= Tarragona International Dixieland Festival =

Jazz music festival in Tarragona

The Tarragona International Dixieland Festival (Festival Internacional Dixieland de Tarragona) was started in Tarragona, Catalonia, Spain, in 1994. Since the restoration of democratic local governments, jazz had been recovered as a stable form of the different cultural programs during the year. As other Catalan and Spanish cities already had jazz festivals in a generic sense, the Town Hall of Tarragona opted to specialize in Dixieland. That is to say, the starting point of jazz, the most traditional jazz, which has since involved some musical innovation.

Since then, it has become a unique Dixieland festival in Spain and one of the major musical events in Catalonia. Some journalists have considered it as one of the four most important Dixieland festivals in Europe: Breda (Netherlands), Dresden (Germany), Miskolc (Hungary) and Tarragona (Spain). In fact, Tarragona Dixieland Festival is the best known dixieland festival in the Mediterranean area.

== Objectives of the festival ==

- Spreading

Spreading of jazz among wide areas of population so as to find a maximum promotion and diversification of new public. In fact, the Festival reaches schoolchildren from schools in Tarragona and housewives who daily come across the bands in the different markets.

- Support to local artistic creation

Support to local artistic creation, which has already borne fruit, as nowadays the town has its own big band and four brass bands and one other jazz groups. The opportunity for local musicians to play with some of the great stars of Catalan, European and American jazz, sometimes during the same jam and on the same stage, has no doubt been an incentive to take into account.

- Integration in the network of musical areas in the city.

Integration in the network of musical areas in the city. Ever since the beginning, the Festival has tried to be present in all those venues that usually schedule music in our city. That is why the Festival includes a wide list of indoor stages that have the Metropol Theatre as a focal point.

- Cooperation between public resources and private enterprise in the programmes and their financing.

Cooperation between public resources and private enterprise in the programmes and their financing. The Festival’s artistic direction is free and independent but also integrated into the cultural management team of the Culture Department of the City Council of Tarragona. Other participants in the programme are : the owners of private venues with business management that hold the Festival, and other non-profitmaking organizations that manage stages and coordinate concerts for schools.

- Creation of new jazz markets

Creation of new jazz markets. The Tarragona Festival has helped dixieland to be present today in public and private programmes in Catalonia. No doubt the increase of Catalan dixieland bands is a reality, and specially the change of interpreters. This way, new young bands have appeared next to old bands like La Locomotora Negra and La Vella Dixieland. All these groups are in position to perform not only in specialised circles but also in official ceremonies, inaugurations, publicity campaigns and popular celebrations.

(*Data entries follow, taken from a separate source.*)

-- ==== Sys2Proof/Laws/Launch.lean ====
section
/-! SUPPORT. The loader and the launch: what a loaded image leaves in memory, and each field of a launch's state. -/

namespace Sys2Proof.Machine

@[simp] theorem loadImage_nil (words : Nat) (m : Memory) : loadImage words [] m = m := rfl

@[simp] theorem loadImage_cons (words : Nat) (a v : Word) (image : List (Word × Word)) (m : Memory) :
    loadImage words ((a, v) :: image) m =
      loadImage words image (if a.toNat < words then m.writeWord a.toNat v else m) := rfl

/-- Loading keeps the canonical form. -/
theorem loadImage_wf (words : Nat) (image : List (Word × Word)) {m : Memory} (h : m.wf) :
    (loadImage words image m).wf := by
  induction image generalizing m with
  | nil => exact h
  | cons c image ih =>
    rw [loadImage_cons]
    split
    · exact ih (Memory.wf_writeWord _ _ h)
    · exact ih h

/-- Loading fills installed words alone (R54, R291). -/
theorem loadImage_within {words : Nat} (image : List (Word × Word)) {m : Memory} (h : m.within words) :
    (loadImage words image m).within words := by
  induction image generalizing m with
  | nil => exact h
  | cons c image ih =>
    rw [loadImage_cons]
    split
    · exact ih (Memory.within_writeWord _ h ‹_›)
    · exact ih h

/-- A word whose address the image does not name is as it was before the load. -/
theorem readWord_loadImage_of_not_mem (words : Nat) {image : List (Word × Word)} {k : Word} (m : Memory)
    (h : k ∉ image.map Prod.fst) : (loadImage words image m).readWord k.toNat = m.readWord k.toNat := by
  induction image generalizing m with
  | nil => rfl
  | cons c image ih =>
    simp only [List.map_cons, List.mem_cons, not_or] at h
    rw [loadImage_cons, ih _ h.2]
    split
    · rw [Memory.readWord_writeWord, if_neg fun e => h.1 (BitVec.eq_of_toNat_eq e)]
    · rfl

section
variable (l : Launch)

@[simp] theorem Launch.state_a : l.state.a = l.a.getD State.reset.a := rfl
@[simp] theorem Launch.state_b : l.state.b = l.b.getD State.reset.b := rfl
@[simp] theorem Launch.state_p : l.state.p = l.parameters.startAddress := rfl
@[simp] theorem Launch.state_c : l.state.c = l.c.getD State.reset.c := rfl
@[simp] theorem Launch.state_sc : l.state.sc = l.sc.getD State.reset.sc := rfl
@[simp] theorem Launch.state_pi : l.state.pi = l.pi.getD State.reset.pi := rfl
@[simp] theorem Launch.state_dp : l.state.dp = l.dp.getD State.reset.dp := rfl
@[simp] theorem Launch.state_pmi : l.state.pmi = l.pmi.getD State.reset.pmi := rfl
@[simp] theorem Launch.state_rm : l.state.rm = l.rm.getD State.reset.rm := rfl
@[simp] theorem Launch.state_mpe : l.state.mpe = l.mpe.getD State.reset.mpe := rfl
@[simp] theorem Launch.state_mask : l.state.mask = l.mask.getD State.reset.mask := rfl
@[simp] theorem Launch.state_mask2 : l.state.mask2 = l.mask2.getD State.reset.mask2 := rfl
@[simp] theorem Launch.state_enbPending : l.state.enbPending = State.reset.enbPending := rfl
@[simp] theorem Launch.state_run : l.state.run = State.reset.run := rfl
@[simp] theorem Launch.state_switches : l.state.switches = l.switches.getD State.reset.switches := rfl
@[simp] theorem Launch.state_switchesFixed : l.state.switchesFixed = l.switches.isSome := rfl
@[simp] theorem Launch.state_mem : l.state.mem = loadImage l.parameters.memWords l.image [] := rfl
@[simp] theorem Launch.state_events : l.state.events = State.reset.events := rfl
@[simp] theorem Launch.state_script : l.state.script = l.script := rfl
@[simp] theorem Launch.state_draws : l.state.draws = State.reset.draws := rfl
@[simp] theorem Launch.state_config : l.state.config = l.parameters := rfl

end

end Sys2Proof.Machine
end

- Contribution to the maintenance of private orchestras and bands

Contribution to the maintenance of private orchestras and bands. All the groups that have taken part in the Festival are under private management but professional ones stand out against non-profitmaking associations.

- Creation of a cultural hallmark within the Catalan and Spanish music scene.

Creation of a cultural hallmark within the Catalan and Spanish music scene. Today, the Tarragona Festival is the only one specialised in this form of music in all the Spanish Mediterranean area. Such uniqueness fits perfectly into a music scene with a diversity of music festivals. Thus, the Dixieland Festival has contributed to keep the territorial balance of musical activity in Catalonia and in Spain. Its success has also contributed to the birth of other initiatives, with still very young festivals, in other areas of the Iberian Peninsula.

- To become a contracting centre for other festivals

To become a contracting centre for other festivals. Apart from generating more contracts, the Festival constantly provides other festival programmers with information, not only musical but also theatrical, as dixieland bands street parades often have a theatrical side as well. The Festival gathers consultants from different European cities, especially German, although the first intention was not to be a music market but a festival.

- Offer of the best bands worldwide at this kind of music

Offer of the best bands worldwide at this kind of music. Artistic care has been one of the focal points of the Tarragona Festival. In the section about the groups that have taken part in the Festival you can see that the standard of high artistic quality has been constant in all the previous years.

- A contemporary project

A contemporary project. New musical trends worldwide have shown that dixieland has been re-interpreted by new bands that have defined a new musical movement known as neoswing, which started in the United States but has also influenced the Festival.

- Regular production of creations and unpublished projects.

Year after year, the Festival has produced its own shows, together with private initiative. Most of them have had great artistic success, have been backed by the critics, and some of them have even toured several festivals and programmes.

- Support to training and professional development for young musicians

The Dixieland Festival of Tarragona has never been exclusively focused on great stars, but has gone for the integration of new bands, especially the youngest, in the program.

- Cooperation actions with other festivals of the Mediterranean area.

On several occasions, Tarragona has cooperated with the Jazz Festival of Terrassa, in Catalonia, and since 2006 it has been working with the Dixieland Festival of Cantanhede in Portugal and with the Catalan Trapezi Circus Fair from Reus.